PostPosted: Sun Apr 18, 2004 8:40 am
by Lyndall
My story's similar. I started teaching in high school when a lady down the street asked if I'd give her daughter who just joined the school band a few pointers. This led to giving her weekly lessons (+ lots of babysitting). Then one of her friends asked me. Then another. Then someone's sister wanted piano lessons, and so it went on through university (studying to get a Bachelor of Primary School Teaching). Then I got a job teaching 8-10 kids at a school where I'd done a teaching prac. It was great experience but quite primitive back then. I never had any guidance from anyone including my piano teacher cause I didn't think to ask him. No www either.

Then I graduated & moved to the other side of Sydney to start flatting on my own so had to give up all my students. 8 years later I met my husband (American) & we moved to the States. I never did teach a day in a school - went into office work instead cause there weren't any teaching jobs I wanted when I graduated. A year ago I began teaching a co-worker's son, then word got around (mostly through my current piano teacher) & I soon decided to quit my full-time office job for full-time piano teaching & I haven't looked back!


Yeah these forums are very worthwhile, so thanks.

PostPosted: Mon Dec 06, 2004 7:49 pm
by 76-1094931106
I know this is an older thread but I just "discovered" it and found it very interesting!

I was always serious about music and my piano lessons... so people would always ask me if I planned on becoming a piano teacher. I always told them there was no way! I didn't think I wanted to at all... I would prefer to perform or even pursue a different career.

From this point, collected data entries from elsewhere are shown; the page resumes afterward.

/-- Whether an invocation descriptor that waits names an extent. -/
def WaitReq.names (r : WaitReq) (now h : Nat) : Bool := r.kind == .invoke && (invOf r.pkt r.port now).exts.contains h
/-- Every open transfer, waiting request and invocation of an extent ends with a status, and the packets that wait to be
performed for them are discarded; writes that have been answered, and an EXT_ZERO, go on over a partition reset (R42, R57,
R72, R404). -/
def State.endRequests (s : State) (h status : Nat) : State :=
  let cut := status == 3
  let s := s.each (s.fab.table.filter fun e => e.2.ext == h && !e.2.refused && e.2.opcode != 0x30 && e.2.opcode != 0x31) fun s e =>
    let s := (s.respond e.2.port e.2.req status).endedBy h status
    s.onFab fun f => { f with table := Tab.modify f.table e.1 fun x => { x with refused := true } }
  let s := s.cutWrites fun w => w.ext == h && (cut || (!w.okSent && w.inv.isNone))
  let open' (r : WaitReq) : Bool := r.pkt.ext == h && r.reply && r.kind != .invoke
  let s := s.each (s.fab.waits.filter open') fun s r => (s.respond r.port r.pkt status).endedBy h status
  let s := s.onFab fun f => { f with waits := f.waits.filter fun r => !(r.pkt.ext == h && r.kind != .invoke) || (!cut && !r.reply) }
  let s := s.each (s.fab.waits.filter fun r => r.names s.now h) fun s r =>
    let s := s.each (invOf r.pkt r.port s.now).exts fun s x => s.endedBy x status
    ((s.onFab fun f => { f with waits := f.waits.erase r }).freeCredit r.port 0 r.pkt.flits).refuseInvoke r.port r.pkt status 0
  let reqs := ((s.dir.txns.filter fun t => t.ext == h).filterMap (·.req) ++ (s.dir.queue.filter fun w => w.ext == h).map (·.req)).filter (·.reply)
  let s := s.each reqs fun s r => (s.respond r.port r.pkt status).endedBy h status
  let s := s.onDir fun d => { d with txns := d.txns.filter fun t => t.ext != h, queue := d.queue.filter fun w => w.ext != h }
  s.each (s.deal.invs.filter fun e => e.2.exts.contains h) fun s e => s.endInv e.1 status none
/-- At the drain limit, what is still counted on an extent completes with ST_REVOKED and unanswered recalls end (R72). -/
def State.cutExtent (s : State) (h : Nat) : State :=
  let s := s.endRequests h 3
  let un := s.dir.recalls.filter fun r => r.ext == h && !r.answered
  let s := s.each (un.filter (·.forRevoke)) fun s _ => s.onExt h fun e => { e with inflight := e.inflight - 1 }
  let s := s.onExt h fun e => { e with unanswered := un.length }
  s.onDir fun d => { d with recalls := d.recalls.filter fun r => r.ext != h, ents := d.ents.filter fun e => e.2.ext != h }
/-- DRAIN_LIMIT_EXPIRY: what is still counted completes with ST_REVOKED, and the extent becomes REVOKED (R72 step 5). -/
def execDrainLimitExpiry (ext : BitVec 20) (s : State) : Host.Outcome State Fault Refusal :=
  let h := ext.toNat
  match s.ext h with
  | none => .next s
  | some e =>
    if e.st ≠ .revoking || !(s.past e.revokeAt (e.drainMs * msec)) then .next s
    else .next ((s.cutExtent h).revoked h).dirRun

Then, when I was 15 years old, one of our close family friends asked me if I would teach her youngest daughter piano. I figured I would because it shouldn't be too hard to get a beginner started... plus I knew her well and it would be a way of earning extra money. Well, word gets around... soon I had 6 students. Then we moved to a small town and I didn't advertise at all but some people I was acquainted with found out about my music background and soon I was teaching their kids.

I found I enjoyed teaching piano but at the time it was difficult to teach in my home because my family was always around and there was no privacy. So, on a whim, I decided to call some local schools to find out if they happened to have a piano I could use after school. Every school I tried said no... I was about to give up but there was just one elementary school left... so I decided to try calling. The principal was thrilled with the idea and let me use the piano and a classroom as much as I needed... he also put an ad in the school newsletter for me.

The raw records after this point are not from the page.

/-! ### The choice of the next packet (R317) -/

/-- Deficit round robin in ascending index after the last one served. When no candidate's deficit covers its head, every
candidate gains its quantum (log 54). -/
def drrNext (count last : Nat) (quantum cost : Nat → Nat) (cands : List Nat) (def' : Nat → Int) : Option (Nat × Bool) :=
  let order := ((List.range count).map fun i => (last + 1 + i) % count).filter cands.contains
  match order.find? fun r => decide ((cost r : Int) ≤ def' r) with
  | some r => some (r, false)
  | none => (order.find? fun r => decide ((cost r : Int) ≤ def' r + quantum r)).map fun r => (r, true)
/-- The first packet of a list, by VC, that may start: a VC without credit holds no other VC back (R278). -/
def State.firstStart (s : State) (n : Nat) : List Nat → List OutPkt → Option OutPkt
  | _, [] => none
  | held, o :: os =>
    if held.contains o.vc then State.firstStart s n held os
    else if s.canStart n o.vc o.flits then some o
    else State.firstStart s n (o.vc :: held) os
/-- The head packet of an egress queue: the first that its VC lets start, else the first (R278, R317). -/
def State.headOf (s : State) (n k : Nat) : Option OutPkt :=
  let q := Tab.getD (s.eg n).queues k []
  (s.firstStart n [] q).orElse fun _ => q.head?
/-- Whether a service queue is eligible (R317). -/
def State.eligible (s : State) (n k : Nat) : Bool :=
  match s.headOf n k with
  | none => false
  | some o =>
    s.canStart n o.vc o.flits && decide (0 ≤ s.bucket n 2 k) && decide (0 ≤ s.bucket n 1 (k / 4)) && decide (0 ≤ s.bucket n 0 0)
      && s.slotAllows n ((s.eg n).owner (slotAt s.now)) (k / 4) && s.guardOk n o.flits
/-- Count the heads that their window no longer has room for, once a window (R321). -/
def State.countSkips (s : State) (n : Nat) : State :=
  match (s.eg n).windowEnd s.now with
  | none => s
  | some t =>
    let ks := ((s.eg n).queues.filter fun e => decide (e.1 < 2048)).map Prod.fst
    s.each ks fun s k =>
      match s.headOf n k with
      | none => s
      | some o =>
        if s.slotAllows n ((s.eg n).owner (slotAt s.now)) (k / 4) && !(s.guardOk n o.flits) && Tab.getD (s.eg n).skipAt k 0 != t then
          (s.onEg n fun e => { e with skipAt := Tab.put e.skipAt k t }).bump .schWinSkip n
        else s
/-- Take a packet from an egress queue and start it. -/
def State.startHead (s : State) (n k : Nat) (o : OutPkt) : State :=
  let rest := (Tab.getD (s.eg n).queues k []).erase o
  (s.onEg n fun e => { e with queues := if rest.isEmpty then Tab.del e.queues k else Tab.put e.queues k rest
                              sqDef := if rest.isEmpty then Tab.del e.sqDef k else e.sqDef }).startFlits n o.vc o.toFlits
/-- The scheduler's choice among subscribers: (queue, whether subscribers gained a quantum, whether queues did). -/
def State.choose (s : State) (n : Nat) : Option (Nat × Bool × Bool) :=
  let e := s.eg n
  let ks := (e.queues.map Prod.fst).filter fun k => decide (k < 2048) && s.eligible n k
  let subs := (ks.map (· / 4)).eraseDups
  let cost (k : Nat) : Nat := (s.headOf n k).elim 0 fun o => 64 * o.flits
  let inner (sub : Nat) : Option (Nat × Bool) :=
    if ks.contains (4 * sub) then some (0, false)
    else drrNext 4 (Tab.getD e.lastSq sub 3) (fun c => 4224 * s.reg .schSqCfgWeight (n * 2048 + 4 * sub + c)) (fun c => cost (4 * sub + c))
      ((List.range 4).filter fun c => ks.contains (4 * sub + c)) fun c => Tab.getD e.sqDef (4 * sub + c) 0
  let pick (sub : Nat) : Nat := (inner sub).elim 0 Prod.fst
  match drrNext 512 e.lastSub (fun x => 4224 * s.reg .schSubCfgWeight (n * 512 + x)) (fun x => cost (4 * x + pick x)) subs
      (fun x => Tab.getD e.subDef x 0) with
  | none => none
  | some (sub, q) => some (4 * sub + pick sub, q, (inner sub).elim false Prod.snd)
/-- Start the chosen packet: deficits, shapers and counters (R317, R318). -/
def State.serveQueue (s : State) (n k : Nat) (gain gainSq : Bool) : State :=
  match s.headOf n k with
  | none => s
  | some o =>
    let sub := k / 4
    let bytes := 64 * o.flits
    let elig := ((s.eg n).queues.map Prod.fst).filter fun k => decide (k < 2048) && s.eligible n k
    let subs := (elig.map (· / 4)).eraseDups
    let addSub (e : Egress) : Egress := if gain then
        { e with subDef := subs.foldl (fun t x => Tab.put t x (Tab.getD t x 0 + ((4224 * s.reg .schSubCfgWeight (n * 512 + x) : Nat) : Int))) e.subDef }
      else e
    let addSq (e : Egress) : Egress := if gainSq then
        let mine := elig.filter fun j => j / 4 == sub
        { e with sqDef := mine.foldl (fun t j => Tab.put t j (Tab.getD t j 0 + ((4224 * s.reg .schSqCfgWeight (n * 2048 + j) : Nat) : Int))) e.sqDef }
      else e
    let s := s.onEg n fun e =>
      let e := addSq (addSub e)
      { e with subDef := Tab.put e.subDef sub (Tab.getD e.subDef sub 0 - (bytes : Int))
               sqDef := if k % 4 = 0 then e.sqDef else Tab.put e.sqDef k (Tab.getD e.sqDef k 0 - (bytes : Int))
               lastSub := sub, lastSq := if k % 4 = 0 then e.lastSq else Tab.put e.lastSq sub (k % 4) }
    let s := ((s.charge n 2 k bytes).charge n 1 sub bytes).charge n 0 0 bytes
    let s := (s.bumpN .schSubBytes (n * 512 + sub) bytes).startHead n k o
    s.onEg n fun e => if (List.range 4).all fun c => (Tab.getD e.queues (4 * sub + c) []).isEmpty then { e with subDef := Tab.del e.subDef sub } else e
/-- EGRESS_PICK: the port chooses the packet to start next: packets of a new epoch, VC2, VC4, then the three levels
(R278, R281, R315, R317). -/
def execEgressPick (n : Port) (s : State) : Host.Outcome State Fault Refusal :=
  let n := n.val
  let vcOfFlits (fs : List Flit) : Nat := (fs.head?).elim 0 fun f => hdrVc f.bytes
  match (s.link n).requeue.find? fun fs => s.canStart n (vcOfFlits fs) fs.length with
  | some fs => .next ((s.onLink n fun l => { l with requeue := l.requeue.erase fs }).startFlits n (vcOfFlits fs) fs)
  | none =>
    let direct (k : Nat) : Option OutPkt := (s.headOf n k).filter fun o => s.canStart n o.vc o.flits
    match direct 2050, direct 2052 with
    | some o, _ => .next (s.startHead n 2050 o)
    | none, some o => .next (s.startHead n 2052 o)
    | none, none =>
      let s := s.countSkips n
      match s.choose n with
      | some (k, g, h) => .next (s.serveQueue n k g h)
      | none => .next s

The afternoon the newsletter went out I got about 20 calls.... that was enough for me to quit my fast food job that week and pursue teaching!

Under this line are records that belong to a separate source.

/-! ### Resets, start-up, security clocks and upkeep -/

/-- Resets: what each pin and cause starts, and what the state is then; a supply or a reference lost (R446, R475, R478, R495 to
R500, R513, R514). A power-on reset keeps the meter die and what is durable; warm and transit-keep resets keep more, and a
transit-keep reset lets a swap of the tables stand still and a wake of a port go on (R306).
Model choices: log 58, 65, 148. -/
def Obligations.ResetsAndPins : Prop :=
  ∀ (s : State),
    (∀ strap : BitVec 16,
      exec (.porstN true strap) s = .next (s.powerOn.onBoard fun b => { b with phase := .reset, porLow := true }) ∧
      (s.board.porLow = true → exec (.porstN false strap) s = .next (s.onBoard fun b =>
        { b with phase := .rom, porLow := false, startAt := s.now, strap := strap.toNat, gpio := strap.toNat }))) ∧
    (s.board.phase ≠ .lost → s.board.porLow = false → s.lk.state ≠ 3 →
      exec (.warmN true) s = .next (s.warm.onBoard fun b => { b with phase := .reset, warmLow := true }) ∧
      (s.board.warmLow = true → exec (.warmN false) s = .next (s.onBoard fun b =>
        { b with phase := .rom, warmLow := false, startAt := s.now })) ∧
      (∀ t, s.board.resetDue = some (1, t) → t + 100 * usec ≤ s.now → exec .resetStart s = .next s.warm) ∧
      (∀ t, s.board.resetDue = some (2, t) → t + 100 * usec ≤ s.now → exec .resetStart s = .next s.transitKeep) ∧
      (s.sec.debugOn = true → s.sec.debugEnd ≤ s.now → exec .debugUnlockExpiry s = .next s.warm)) ∧
    (let u := s.each s.mtr.queue fun s r => s.complete (if r.report then 0x0A02 else 0x0A03) r.no 6 []
     exec (.porstVN true) s = .next ((u.onMtr fun m => { m with st := 2, writing := none, queue := [] }).onBoard fun b =>
       { b with porVLow := true }) ∧
     exec (.refclkLoss 5) s = .next (u.onMtr fun m => { m with st := 1, writing := none, queue := [] })) ∧
    (s.board.porVLow = true → exec (.porstVN false) s = .next
      ((s.onBoard fun b => { b with porVLow := false }).onMtr fun m => { m with st := 1 })) ∧
    (s.lk.state = 3 → s.lk.railAt = none → s.board.porLow = false →
      exec .wakeN s = .next (s.onLk fun k => { k with mainEn := true, railAt := some s.now })) ∧
    (∀ t, s.lk.railAt = some t → s.lk.state = 3 → t + s.reg .lkRailWait 0 * msec ≤ s.now →
      exec .railWaitExpiry s = .next s.warm) ∧
    exec .powerLoss s = .next (s.powerOn.meterReset.onBoard fun b => { b with phase := .lost }) ∧
    (let lost (u : State) (w : Nat) : State := u.onBoard fun b => { b with clocksLost := w :: b.clocksLost.filter (· != w) }
     exec (.refclkLoss 0) s = .next (lost (s.powerOn.onBoard fun b => { b with phase := .lost }) 0) ∧
     exec (.refclkLoss 3) s = .next (lost { s with pcie := { d3 := true } } 3) ∧
     exec (.refclkLoss 4) s = .next (lost { s with lk := {}, regs := s.regs.filter fun e => !(keptWarm (e.1 / 2 ^ 20)) } 4) ∧
     ∀ w : Fin 6, w.val = 1 ∨ w.val = 2 → exec (.refclkLoss w) s = .next
       (lost (s.each ((List.range 18).filter fun n => n / 9 == w.val - 1) fun s n =>
         (s.discardHeld n).onLink n fun _ => { st := .down, stSince := s.now }) w)) ∧
    (s.powerOn.mtr = s.mtr ∧ s.powerOn.now = s.now ∧ s.powerOn.comp = State.reset.comp ∧ s.powerOn.mbx = [] ∧
      s.powerOn.links = [] ∧ s.powerOn.mem.dram = [] ∧ s.powerOn.sec.agree = s.sec.agree ∧ s.powerOn.board.phase = .rom) ∧
    (s.sec.unlockDue = false → s.warm.mtr = s.mtr) ∧
    (s.warm.sec.pset = s.sec.pset ∧ s.warm.comp = State.reset.comp ∧ s.warm.mem.dram = [] ∧ s.warm.board.kind = 1 ∧
      ∀ n, n < 18 → s.warm.reg .glEpoch n = wrapAdd 32 (s.reg .glEpoch n) 1) ∧
    (s.transitKeep.links = s.links ∧ s.transitKeep.egr = s.egr ∧ s.transitKeep.pols = s.pols ∧ s.transitKeep.arbs = s.arbs ∧
      s.transitKeep.rt.copy0 = s.rt.copy0 ∧ s.transitKeep.rt.copy1 = s.rt.copy1 ∧ s.transitKeep.mtr = s.mtr ∧
      s.transitKeep.board.kind = 2 ∧ s.transitKeep.rt.swap = s.rt.swap ∧ s.transitKeep.openSwap = none ∧
      ∀ n, n < 18 → Tab.get? s.transitKeep.lk.waking (44 + n) = Tab.get? s.lk.waking (44 + n))

/-- Start-up, step by step: the self-test and stage 1, main firmware, flash bus training, the core supply's code, MBX_READY
(R35, R436, R437, R501, R503, R512).
Model choices: log 10, 34, 66. -/
def Obligations.BringUp : Prop :=
  ∀ (s : State),
    (s.board.phase = .rom →
      exec (.stage1Verified false) s = .next (s.onBoard fun b => { b with phase := .selfTestFailed }) ∧
      (s.imageSlot 0 = none → exec (.stage1Verified true) s = .next (s.onBoard fun b => { b with phase := .noStage1 })) ∧
      (∀ slot i, s.imageSlot 0 = some (slot, i) →
        let u := { s with nor := { s.nor with run := Tab.put s.nor.run 0 slot },
                          board := { s.board with phase := .stage1, stageAt := s.now } }
        exec (.stage1Verified true) s = .next (if u.vaultOk then u.openRecords else u))) ∧
    (s.board.phase = .stage1 → s.board.linkOpen = true →
      (s.imageSlot 1 = none → exec .mainFirmwareVerified s = .next (s.onBoard fun b => { b with mainDone := true, noMain := true })) ∧
      (∀ slot i, s.imageSlot 1 = some (slot, i) → exec .mainFirmwareVerified s = .next
        ({ s with nor := { s.nor with run := Tab.put s.nor.run 1 slot }, board := { s.board with mainDone := true } }.advance)) ∧
      (s.board.kind ≠ 2 → s.board.vidAt + 100 * usec ≤ s.now →
        let goal := ofLe (Config.provisioned 30 1) % 81
        exec .vddcVidStep s = .next (s.onBoard fun b => { b with
          vidAt := s.now, vid := if b.vid < goal then min goal (b.vid + 4) else max goal (b.vid - 4) })) ∧
      (∀ (m : MDie) (n k : BitVec 16), n ≠ 0#16 → m.val ∉ s.board.flashDone →
        let u := s.each (List.range 8) fun s i => s.onFch (8 * m.val + i) fun x => { x with trained := true, ce := 0xFF, lunReject := 0 }
        let all := (List.range 32).flatMap fun l => (List.range 8).map fun i => i + 8 * (l / 4) + 64 * (l % 4)
        let table (v : Nat) : Tab Nat := all.foldl (fun a x => Tab.put a x v) []
        exec (.flashBusTrainingDone m (List.replicate 8 0xFF#8) (List.replicate 8 0) (List.replicate 256 n) (List.replicate 256 k)) s = .next
          (((u.onFdie m fun d => { d with
            luns := all, groups := table n.toNat, kitties := table k.toNat, noSpace := false, mounted := s.sec.debugOn,
            used := ((d.pages.map fun e => locGroup e.1) ++ d.dead).eraseDups, filling := [] }).onBoard fun b =>
              { b with flashDone := b.flashDone ++ [m.val] }).advance))) ∧
    (∀ main : Bool, (if main then s.board.phase = .main else s.board.phase = .stage1 ∧ s.board.noMain = true ∧ s.stepTwoDone = true) →
      let run (i : Nat) : Nat := ((Tab.get? s.nor.images (2 * i + Tab.getD s.nor.run i 0)).map (·.svn)).getD 0
      ∃ t, exec .mbxReady s = .next t ∧
        (∀ m, m < 64 → t.box m = { s.box m with ready := true }) ∧ (∀ m, 64 ≤ m → t.box m = s.box m) ∧
        { t with mbx := s.mbx } =
          { s with board := { s.board with phase := if main then .ready else .recovery, readyAt := s.now },
                   sec := if main then { s.sec with svn := [max (s.svn 0) (run 0), max (s.svn 1) (run 1), s.svn 2] } else s.sec,
                   rt := { s.rt with tkReset := false }, freed := s.freed.map fun e => (e.1, { e.2 with since := s.now }) })

/-- Upkeep: a core fails, a duty misses its health check, the wear record is committed, the debug port, a firmware image, the
window of a change, and a write of the PCIe configuration (R37, R386, R408, R437, R443, R445, R481, R493, R518, R521).
Model choices: log 2. -/
def Obligations.Upkeep : Prop :=
  ∀ (s : State),
    (∀ (c : Core) (d : Nat), s.cores.moves = [] → s.cores.duty[c.val]? = some d → d ≠ 0xFF →
      let failed := { s with cores := { s.cores with duty := s.cores.duty.set c 0xFF, polling := s.cores.polling && d != 1, moves := [] } }
      let spare (i : Nat) : Prop := i < 8 ∧ i ≠ c.val ∧ (s.cores.duty[i]?).getD 0xFF = 0
      (d = 0 → exec (.coreFailure c) s = .next failed) ∧
      (d ≠ 0 → (∀ i, ¬spare i) → exec (.coreFailure c) s = .next (failed.finding 2 c d)) ∧
      (d ≠ 0 → c.val = 4 → exec (.coreFailure c) s = .next (failed.finding 2 c d)) ∧
      (d ≠ 0 → c.val ≠ 4 → ∀ i, spare i → (∀ j, j < i → ¬spare j) → exec (.coreFailure c) s = .next
        { failed with cores := { failed.cores with moves := [{ duty := d, target := i, startedAt := s.now }] } })) ∧
    (∀ duty : BitVec 16, s.diag.recs.length < 64 → s.prt.st = .unpaired →
      exec (.watchdog duty) s = .next { s with diag := { s.diag with recs := s.diag.recs ++
        [{ time := s.upUs, code := 11, unit := duty.toNat, detail := 0, yield := true }] } }) ∧
    (s.wear.pend ≠ [] → s.vaultOk = true →
      let u : State := { s with wear := { ents := s.wear.ents ++ s.wear.pend.map WearPend.ent, pend := [], seq := s.wear.seq + 1,
                                          slotB := !s.wear.slotB, sealOk := true } }
      let v := u.each ((s.wear.pend.map WearPend.ent).filter fun e => e.kind == 4) fun s e =>
        s.errLog e.unit (bits e.b 2 5) (bits e.b 7 16) 0xFF 5 52 0
      exec .wearRecordCommit s = .next (v.each (s.wear.pend.filterMap WearPend.remap) fun s k => s.complete 0x0701 k 0 [])) ∧
    (s.sec.debugOn = true → exec .dbgAccess s = .next (s.onBoard fun b => { b with dbgPort := true })) ∧
    (s.sec.debugOn = false → exec .dbgAccess s = .next s) ∧
    (∀ stage len, s.board.upd = some (stage, len) →
      let u := s.onBoard fun b => { b with upd := none }
      let img := Mem.reads zeroByte s.pcie.bar2 0 len
      (∀ st, s.checkImage stage img = .error st → exec .firmwareImageWritten s = .next (u.complete 0x0103 0 st [])) ∧
      (∀ i, s.checkImage stage img = .ok i → stage ≠ 2 → exec .firmwareImageWritten s = .next
        ({ u with nor := { u.nor with images := Tab.put u.nor.images (2 * stage + (s.imageSlot stage).elim 0 fun x => 1 - x.1) i }
          }.complete 0x0103 0 0 [])) ∧
      (∀ i, s.checkImage stage img = .ok i → stage = 2 → exec .firmwareImageWritten s = .next
        ((u.onMtr fun m => { m with images := Tab.put m.images (1 - m.run) i }).complete 0x0103 0 0 []))) ∧
    (∀ (id : BitVec 32) (c : Change), s.sec.changes.find? (fun c => c.id == id.toNat) = some c → c.until' ≤ s.now →
      let u := s.onSec fun x => { x with changes := x.changes.filter fun c => c.id != id.toNat }
      exec (.agreementWindowExpiry id) s = .next (if c.signed.isSome then u.complete 0x0904 id.toNat 0x10 [] else u)) ∧
    (∀ (bm msix d3 : Bool) (mask : BitVec 64), 3 ∉ s.board.clocksLost →
      let u := s.onPcie fun p => { p with busMaster := bm, msixEn := msix, d3 := d3, masked := mask.toNat }
      let due := (List.range 64).filter fun m => bit s.pcie.pend m && bm && msix && !bit mask.toNat m && !d3
      exec (.pcieConfigWrite bm msix d3 mask) s = .next (u.each due fun s m =>
        s.onPcie fun p => { p with pend := setBits p.pend m 1 0, sent := Tab.put p.sent m (Tab.getD p.sent m 0 + 1) }))
end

Now, I've been teaching for quite a few years and I still teach at lunch breaks and after school on most days at the elementary school. The days I'm not at the school I'm busy teaching at home.... this year I haven't had to advertise at all.... it all just happens by word of mouth! That seems to be how most people really get started!

I absolutely love this job and all the kids I get to teach!!